> **INSTRUCTIONS FOR THE TASK**: Each line from the one that contains "Obligations.EncodeWordIsInjective := by" through the last line of the listing below is to be returned exactly as it stands, and nothing else.

-- DATASET CONTENT follows --

-- ==== Sys2Proof/Machine/Reserved.lean ====
section
/-!
DEFINITION. The reserved selectors `0000`, `1110` and `1111` (30_encoding.md R51; 60_exceptions.md R101).
-/

namespace Sys2Proof.Machine

/-- A reserved selector "completes at once with `STATUS = ILLEGAL_OP`", "reads no operand, writes no state and is never
held"; `ERR_INFO = (op)` (30_encoding.md R51; 60_exceptions.md R101). -/
def illegalOp (op : Selector) (s : State) : StepOutcome := raise s .illegalOp (.ofOp op)

/-- Selector `0000`. -/
def execReserved0000 (s : State) : StepOutcome := illegalOp 0b0000 s

/-- Selector `1110`. -/
def execReserved1110 (s : State) : StepOutcome := illegalOp 0b1110 s

/-- Selector `1111`. -/
def execReserved1111 (s : State) : StepOutcome := illegalOp 0b1111 s

end Sys2Proof.Machine
end

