/-! ### Words -/

/-- 42_words.md R76: `SPLIT_WORDS` answers the words of the operand, most significant first, or is refused beyond
capacity; never held. The splitting loop's equations, and the spec's own values. -/
def Obligations.SplitWordsAnswersBigEndianLimbs : Prop :=
  (∀ s : State, fits s.params.maxWords (splitWords s.ports.nat).length = true → exec .splitWords s =
    .next (answered s { status := .ok, result := some (.words (splitWords s.ports.nat)), errInfo := none })) ∧
  (∀ s : State, fits s.params.maxWords (splitWords s.ports.nat).length = false →
    exec .splitWords s = .refused .tooManyWords) ∧
  (∀ n : Nat, n / 2 ^ 20 = 0 → splitWords n = [BitVec.ofNat 20 n]) ∧
  (∀ n : Nat, n / 2 ^ 20 ≠ 0 → splitWords n = splitWords (n / 2 ^ 20) ++ [BitVec.ofNat 20 (n % 2 ^ 20)]) ∧
  splitWords 0 = [0] ∧ splitWords 0xFFFFF = [0xFFFFF] ∧ splitWords 0x100000 = [1, 0] ∧
  splitWords 0x123456789ABCDEF = [0x12345, 0x6789A, 0xBCDEF]

/-- 42_words.md R77: `JOIN_WORDS` answers the left fold `acc = (acc << 20) | word` of its operand, or is refused beyond
capacity; never held. -/
def Obligations.JoinWordsAnswersLeftFold : Prop :=
  (∀ s : State, fits s.params.maxWords s.ports.words.length = true → exec .joinWords s =
    .next (answered s { status := .ok, result := some (.nat (joinWords s.ports.words)), errInfo := none })) ∧
  (∀ s : State, fits s.params.maxWords s.ports.words.length = false → exec .joinWords s = .refused .tooManyWords) ∧
  joinWords [] = 0 ∧ (∀ (ws : List Word) (w : Word), joinWords (ws ++ [w]) = (joinWords ws <<< 20) ||| w.toNat) ∧
  (∀ ws : List Word, joinWords (0 :: ws) = joinWords ws) ∧
  joinWords [0x12345, 0x6789A, 0xBCDEF] = 0x123456789ABCDEF

/-- 42_words.md R78: joining the words of a split integer gives it back. -/
def Obligations.JoinOfSplitIsIdentity : Prop :=
  ∀ n : Nat, joinWords (splitWords n) = n

/-- 42_words.md, inferences the spec marks as its own: exactly which word sequences splitting gives back; the number of
words and the first word of a split; the value of a join as a sum over big-endian places. -/
def Obligations.SplitOfJoinIsIdentityExactly : Prop :=
  (∀ ws : List Word, splitWords (joinWords ws) = ws ↔ ws ≠ [] ∧ (ws.length = 1 ∨ ws.head? ≠ some 0)) ∧
  (∀ n : Nat, (splitWords n).length = max 1 ((n.size + 19) / 20)) ∧
  (∀ n : Nat, n ≠ 0 → (splitWords n).head? ≠ some 0) ∧
  (∀ ws : List Word, joinWords ws = Nat.ofDigits (2 ^ 20) (ws.reverse.map BitVec.toNat))

/-! ### Groups -/

/-- 43_group_encoder.md R80: `ENCODE_WORD` answers the symbols of the four data digits, most significant first, and of the
check digit, which is the fold of the four; held until ready; the word 0 gives `"22222"` under every admissible
alphabet; the spec's own groups. -/
def Obligations.EncodeWordAnswersGroup : Prop :=
  (∀ s : State, s.tableReady = true → ∀ a b c d e : Digit,
    a = s.ports.u20.extractLsb' 15 5 → b = s.ports.u20.extractLsb' 10 5 → c = s.ports.u20.extractLsb' 5 5 →
    d = s.ports.u20.extractLsb' 0 5 → e = fold s.table [a, b, c, d] →
    exec .encodeWord s = .next (answered s
      { status := .ok
        result := some (.text [readAlpha s.alpha a, readAlpha s.alpha b, readAlpha s.alpha c, readAlpha s.alpha d,
          readAlpha s.alpha e])
        errInfo := none })) ∧
  (∀ s : State, s.Inv → s.tableReady = true → s.ports.u20 = 0 → exec .encodeWord s = .next (answered s
    { status := .ok, result := some (.text [0x32, 0x32, 0x32, 0x32, 0x32]), errInfo := none })) ∧
  (∀ s : State, s.tableReady = false → exec .encodeWord s = .next { s with response := none }) ∧
  encodeWord Config.defaultAlphabet Config.romTable 0x12345 = [0x34, 0x41, 0x55, 0x37, 0x45] ∧
  encodeWord Config.defaultAlphabet Config.romTable 0xFFFFF = [0x5A, 0x5A, 0x5A, 0x5A, 0x52]

/-- 43_group_encoder.md, inferences the spec marks as its own: five digits fold to zero exactly when the fifth is the check
digit of the first four, so that an encoded group folds to zero; its check digit is the bit-serial CRC of the word. -/
def Obligations.GroupDigitsFoldToZeroExactly : Prop :=
  (∀ a b c d e : Digit, fold Config.romTable [a, b, c, d, e] = 0 ↔ e = fold Config.romTable [a, b, c, d]) ∧
  (∀ w : Word, fold Config.romTable (groupDigits Config.romTable w) = 0) ∧
  ∀ w : Word, groupDigits Config.romTable w = digits4 w ++ [crc5 w]

/-- 43_group_encoder.md, an inference the spec marks as its own: distinct words give distinct groups. -/
def Obligations.EncodeWordIsInjective : Prop :=
  ∀ (α : Alphabet) (t : Table), alphabetOk α = true → Function.Injective (encodeWord α t)

/-- 44_group_decoder.md R84: `DECODE_GROUP` case by case. -/
def Obligations.DecodeGroupAnswersWordOrFirstError : Prop :=
  (∀ s : State, s.tableReady = true → fits s.params.maxText s.ports.text.length = true →
    (s.ports.text.length ≠ 5 → exec .decodeGroup s = .next (answered s
      { status := .invalidLength, result := none
        errInfo := some (.ofGroup (.invalidLength s.ports.text s.ports.text.length)) })) ∧
    (s.ports.text.length = 5 → ∀ k c, firstUnresolved s.alpha s.ports.text k c →
      exec .decodeGroup s = .next (answered s
        { status := .invalidSymbol, result := none
          errInfo := some (.ofGroup (.invalidSymbol s.ports.text k c)) })) ∧
    (∀ a b c d e : Digit, resolvesTo s.alpha s.ports.text [a, b, c, d, e] → fold s.table [a, b, c, d] ≠ e →
      exec .decodeGroup s = .next (answered s
        { status := .checksumMismatch, result := none
          errInfo := some (.ofGroup (.checksumMismatch s.ports.text e (fold s.table [a, b, c, d]))) })) ∧
    (∀ a b c d e : Digit, resolvesTo s.alpha s.ports.text [a, b, c, d, e] → fold s.table [a, b, c, d] = e →
      exec .decodeGroup s = .next (answered s
        { status := .ok
          result := some (.word (BitVec.ofNat 20 (reassemble [a, b, c, d])))
          errInfo := none }))) ∧
  (∀ s : State, s.tableReady = false → exec .decodeGroup s = .next { s with response := none }) ∧
  decodeGroup Config.defaultAlphabet Config.romTable [0x34, 0x41, 0x55, 0x37, 0x45] = .accepted 0x12345 ∧
  decodeGroup Config.defaultAlphabet Config.romTable [0x34, 0x41, 0x55, 0x37, 0x46] =
    .rejected (.checksumMismatch [0x34, 0x41, 0x55, 0x37, 0x46] 13 12)

/-- 60_exceptions.md R98, R99, R100: the payload of every error says what is wrong with the group, in `DECODE_GROUP`'s
response and field by field in `DECODE_KEY`'s results; `DIGIT_OF` reports the character as presented at position 0. -/
def Obligations.ErrorPayloadsDescribeTheirCause : Prop :=
  (∀ (s t : State) (r : Response), exec .decodeGroup s = .next t → t.response = some r → r.status ≠ .ok →
    ∃ e, r = Response.error e.kind.status (.ofGroup e) ∧ payloadFits s.alpha s.table s.ports.text e) ∧
  (∀ (s t : State) (rs : List GroupResult), exec .decodeKey s = .next t →
    t.response = some (Response.ok (.results rs)) → ∀ (j : Nat) (e : GroupError), rs[j]? = some (.rejected e) →
    ∃ g, (splitKey s.ports.text)[j]? = some g ∧ payloadFits s.alpha s.table g e) ∧
  (∀ (s t : State) (r : Response), exec .digitOf s = .next t → t.response = some r → r.status ≠ .ok →
    r = Response.error .invalidSymbol (.ofChar 0 s.ports.char) ∧ digitOf s.alpha s.ports.char = none)

/-- 44_group_decoder.md R85: the source's state machine, run from `Parsing`, ends in a terminal phase after at most three
transitions, stays there, and its verdict is the decoder's. -/
def Obligations.DecoderRefinesItsStateMachine : Prop :=
  ∀ (α : Alphabet) (t : Table) (g : Text),
    DecoderPhase.result? ((decoderNext α t g)^[3] .parsing) = some (decodeGroup α t g) ∧
    (∀ k, (decoderNext α t g)^[k + 3] .parsing = (decoderNext α t g)^[3] .parsing) ∧
    (decoderNext α t g .parsing = .symbolCheck ↔ g.length = 5) ∧
    (∀ ds, decoderNext α t g .symbolCheck = .checksumCheck ds ↔ resolvesTo α g ds)

/-- 44_group_decoder.md R86: decoding an encoded word gives it back, and letter case does not matter (the second an
inference the spec marks as its own). -/
def Obligations.GroupRoundTripAndCaseInsensitivity : Prop :=
  (∀ (α : Alphabet) (t : Table) (w : Word), alphabetOk α = true →
    decodeGroup α t (encodeWord α t w) = .accepted w) ∧
  (∀ (α : Alphabet) (t : Table) (g : Text), sameVerdict (decodeGroup α t g) (decodeGroup α t (g.map casefold)))

/-- 44_group_decoder.md R87, what the spec infers of the source's property: one character of a valid group replaced by a
different symbol of the alphabet gives `CHECKSUM_MISMATCH`, and by a character that resolves to no symbol
`INVALID_SYMBOL` at its position. A lowercase letter is no symbol of the alphabet: it decodes as the symbol it folds to
(`GroupRoundTripAndCaseInsensitivity`), and a change of letter case alone is no error. -/
def Obligations.SingleCharacterErrorsAreDetected : Prop :=
  ∀ (α : Alphabet) (w : Word) (k : Nat) (c : Code), alphabetOk α = true → k < 5 →
    ((∃ d, readAlpha α d = c) → (encodeWord α Config.romTable w)[k]? ≠ some c →
      ∃ actual expected, decodeGroup α Config.romTable ((encodeWord α Config.romTable w).set k c) =
        .rejected (.checksumMismatch ((encodeWord α Config.romTable w).set k c) actual expected)) ∧
    (digitOf α c = none →
      decodeGroup α Config.romTable ((encodeWord α Config.romTable w).set k c) =
        .rejected (.invalidSymbol ((encodeWord α Config.romTable w).set k c) k c))

/-- 44_group_decoder.md, "not a source statement", an inference the spec marks as its own: adjacent transpositions of different symbols are detected; of the 9,610 patterns that change
two digits exactly 310 pass, whatever the word; a change of letter case alone decodes to the same word. -/
def Obligations.MultiCharacterErrorDetection : Prop :=
  ∀ (α : Alphabet) (w : Word), alphabetOk α = true →
    (∀ (k : Nat) (x y : Code), k < 4 → (encodeWord α Config.romTable w)[k]? = some x →
      (encodeWord α Config.romTable w)[k + 1]? = some y → x ≠ y →
      (decodeGroup α Config.romTable (((encodeWord α Config.romTable w).set k y).set (k + 1) x)).isAccepted = false) ∧
    doubleChanges.length = 9610 ∧
    (doubleChanges.filter fun p =>
      (decodeGroup α Config.romTable ((changeDigit (changeDigit (groupDigits Config.romTable w) p.1 p.2.2.1)
        p.2.1 p.2.2.2).map (readAlpha α))).isAccepted).length = 310 ∧
    (∀ g : Text, g.map casefold = encodeWord α Config.romTable w → decodeGroup α Config.romTable g = .accepted w)
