section
/-!
Round trips of symbols and groups: symbols and digits under an admissible alphabet (41_alphabet.md), and a group, which
decodes to the word it encodes whatever its letter case (44_group_decoder.md R86).
-/

namespace Sys2Proof.Machine

/-! ### Symbols and digits -/

/-- No symbol of an admissible alphabet is a lowercase letter, so folding leaves each as it is. -/
theorem casefold_readAlpha {α : Alphabet} (hα : alphabetOk α = true) (d : Digit) :
    casefold (readAlpha α d) = readAlpha α d :=
  casefold_of_not_lowercase (readAlpha_not_lowercase hα d)

theorem digitOf_readAlpha {α : Alphabet} (hα : alphabetOk α = true) (d : Digit) :
    digitOf α (readAlpha α d) = some d :=
  (digitOf_eq_some_iff hα).mpr (casefold_readAlpha hα d).symm

/-- Settles O38: both round trips are the reverse lookup read in the two directions. -/
theorem alphabetRoundTrips : Obligations.AlphabetRoundTrips := fun _ hα =>
  ⟨digitOf_readAlpha hα, fun _ _ h => (digitOf_eq_some_iff hα).mp h⟩

theorem resolvesTo_symbols {α : Alphabet} (hα : alphabetOk α = true) (ds : List Digit) :
    resolvesTo α (ds.map (readAlpha α)) ds := by
  simp [resolvesTo, digitOf_readAlpha hα]

/-! ### Round trip of a group -/

theorem encodeWord_eq_map_groupDigits (α : Alphabet) (t : Table) (w : Word) :
    encodeWord α t w = (groupDigits t w).map (readAlpha α) := rfl

theorem groupDigits_length (t : Table) (w : Word) : (groupDigits t w).length = 5 := rfl

theorem packWord_digits (w : Word) :
    packWord (w.extractLsb' 15 5) (w.extractLsb' 10 5) (w.extractLsb' 5 5) (w.extractLsb' 0 5) = w := by
  ext i hi
  interval_cases i <;> simp [packWord]

/-- A text that resolves to a word's digits decodes to the word. -/
theorem decodeGroup_of_resolvesTo_groupDigits {α : Alphabet} {t : Table} {g : Text} {w : Word}
    (h : resolvesTo α g (groupDigits t w)) : decodeGroup α t g = .accepted w := by
  have hcheck : checkDigits t g _ _ _ _ (fold t (digits4 w)) = .accepted _ := checkDigits_of_eq g rfl
  rw [decodeGroup_of_resolvesTo t h, hcheck, packWord_digits]

theorem decodeGroup_encodeWord {α : Alphabet} (t : Table) (w : Word) (hα : alphabetOk α = true) :
    decodeGroup α t (encodeWord α t w) = .accepted w :=
  decodeGroup_of_resolvesTo_groupDigits (resolvesTo_symbols hα _)

/-- Settles O45: the decoder is a left inverse of the encoder. -/
theorem encodeWordIsInjective : Obligations.EncodeWordIsInjective := by
  intro α t hα v w h
  have hdecode : GroupResult.accepted v = .accepted w := by
    rw [← decodeGroup_encodeWord t v hα, h, decodeGroup_encodeWord t w hα]
  exact GroupResult.accepted.inj hdecode

/-! ### Letter case -/

theorem resolvesTo_map_casefold_iff {α : Alphabet} {g : Text} {ds : List Digit} :
    resolvesTo α (g.map casefold) ds ↔ resolvesTo α g ds := by
  have hcomp : digitOf α ∘ casefold = digitOf α := funext (digitOf_casefold α)
  rw [resolvesTo, List.map_map, hcomp, resolvesTo]

theorem firstUnresolved.map_casefold {α : Alphabet} {g : Text} {k : Nat} {c : Code} (h : firstUnresolved α g k c) :
    firstUnresolved α (g.map casefold) k (casefold c) := by
  obtain ⟨hk, hnone, hbefore⟩ := h
  refine ⟨by simp [hk], by rw [digitOf_casefold, hnone], fun j hj b hb => ?_⟩
  rw [List.getElem?_map, Option.map_eq_some_iff] at hb
  obtain ⟨x, hx, rfl⟩ := hb
  rw [digitOf_casefold]
  exact hbefore j hj x hx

-- DATASET CONTENT concluded --

> **WRITTEN REPLY**:
theorem encodeWordIsInjective : Obligations.EncodeWordIsInjective := by
  intro α t hα v w h
  have hdecode : GroupResult.accepted v = .accepted w := by
    rw [← decodeGroup_encodeWord t v hα, h, decodeGroup_encodeWord t w hα]
  exact GroupResult.accepted.inj hdecode

/-! ### Letter case -/

theorem resolvesTo_map_casefold_iff {α : Alphabet} {g : Text} {ds : List Digit} :
    resolvesTo α (g.map casefold) ds ↔ resolvesTo α g ds := by
  have hcomp : digitOf α ∘ casefold = digitOf α := funext (digitOf_casefold α)
  rw [resolvesTo, List.map_map, hcomp, resolvesTo]

theorem firstUnresolved.map_casefold {α : Alphabet} {g : Text} {k : Nat} {c : Code} (h : firstUnresolved α g k c) :
    firstUnresolved α (g.map casefold) k (casefold c) := by
  obtain ⟨hk, hnone, hbefore⟩ := h
  refine ⟨by simp [hk], by rw [digitOf_casefold, hnone], fun j hj b hb => ?_⟩
  rw [List.getElem?_map, Option.map_eq_some_iff] at hb
  obtain ⟨x, hx, rfl⟩ := hb
  rw [digitOf_casefold]
  exact hbefore j hj x hx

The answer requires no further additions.